Task directions
Your answer should hold exactly the lines from the one with "structure LaneRead where" through the final line of the data below, reproduced as written.

Items from a dataset
/-- A master of register accesses (R565). -/
inductive Master where
  | portA | portB | marshal
  deriving DecidableEq, Repr

/-- What a lane reports of one region sample (R39, R49, R53, R57, R69, R77, R81). -/
structure LaneRead where
  /-- I_PRI, mA. -/
  iPri : BitVec 12
  /-- I_SEC, mA. -/
  iSec : BitVec 12
  /-- Switching cycles that ended in the sample. -/
  cyc : Nat
  /-- Their mean cycle peak current, mA. -/
  peak : Nat
  /-- Those of them that the fast limit ended. -/
  fastEnds : Nat
  /-- The run of cycles ended at the fast limit that stands at the sample's end. -/
  fastRun : Nat
  /-- The last cycle ended at the start current cap or at the fast limit. -/
  atCap : Bool
  /-- The time spent switching in the sample, ns. -/
  onNs : Nat
  /-- The on-time of the last cycle, ps. -/
  onTime : Nat
  deriving DecidableEq, Repr

/-- What a region reads in one region sample (R39, R161, R162). -/
structure RgnRead where
  /-- The window ADC code, two's complement. -/
  code : BitVec 8
  /-- A new reading of the coarse converter, 2 mV per code, when this sample delivers one (R161). -/
  q : Option (Fin 601)
  /-- The reports of its 8 lanes, position 0 first; a lane not listed reports zeros. -/
  lanes : List LaneRead
  deriving DecidableEq, Repr

/-- What a patrol read finds (R449 to R455). -/
inductive PatrolOutcome where
  /-- No symbol in error. -/
  | clean
  /-- One or two symbols in error. -/
  | corrected
  /-- The decoding fails; of a table held in two copies, in one copy. -/
  | uncorrectable
  /-- Both copies fail (tables 0x07 and 0x0C); of the Ledger, with the other words lost in the same region sample. -/
  | lostBoth (others : List Nat)
  deriving DecidableEq, Repr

Exercise output
structure LaneRead where
  /-- I_PRI, mA. -/
  iPri : BitVec 12
  /-- I_SEC, mA. -/
  iSec : BitVec 12
  /-- Switching cycles that ended in the sample. -/
  cyc : Nat
  /-- Their mean cycle peak current, mA. -/
  peak : Nat
  /-- Those of them that the fast limit ended. -/
  fastEnds : Nat
  /-- The run of cycles ended at the fast limit that stands at the sample's end. -/
  fastRun : Nat
  /-- The last cycle ended at the start current cap or at the fast limit. -/
  atCap : Bool
  /-- The time spent switching in the sample, ns. -/
  onNs : Nat
  /-- The on-time of the last cycle, ps. -/
  onTime : Nat
  deriving DecidableEq, Repr

/-- What a region reads in one region sample (R39, R161, R162). -/
structure RgnRead where
  /-- The window ADC code, two's complement. -/
  code : BitVec 8
  /-- A new reading of the coarse converter, 2 mV per code, when this sample delivers one (R161). -/
  q : Option (Fin 601)
  /-- The reports of its 8 lanes, position 0 first; a lane not listed reports zeros. -/
  lanes : List LaneRead
  deriving DecidableEq, Repr

/-- What a patrol read finds (R449 to R455). -/
inductive PatrolOutcome where
  /-- No symbol in error. -/
  | clean
  /-- One or two symbols in error. -/
  | corrected
  /-- The decoding fails; of a table held in two copies, in one copy. -/
  | uncorrectable
  /-- Both copies fail (tables 0x07 and 0x0C); of the Ledger, with the other words lost in the same region sample. -/
  | lostBoth (others : List Nat)
  deriving DecidableEq, Repr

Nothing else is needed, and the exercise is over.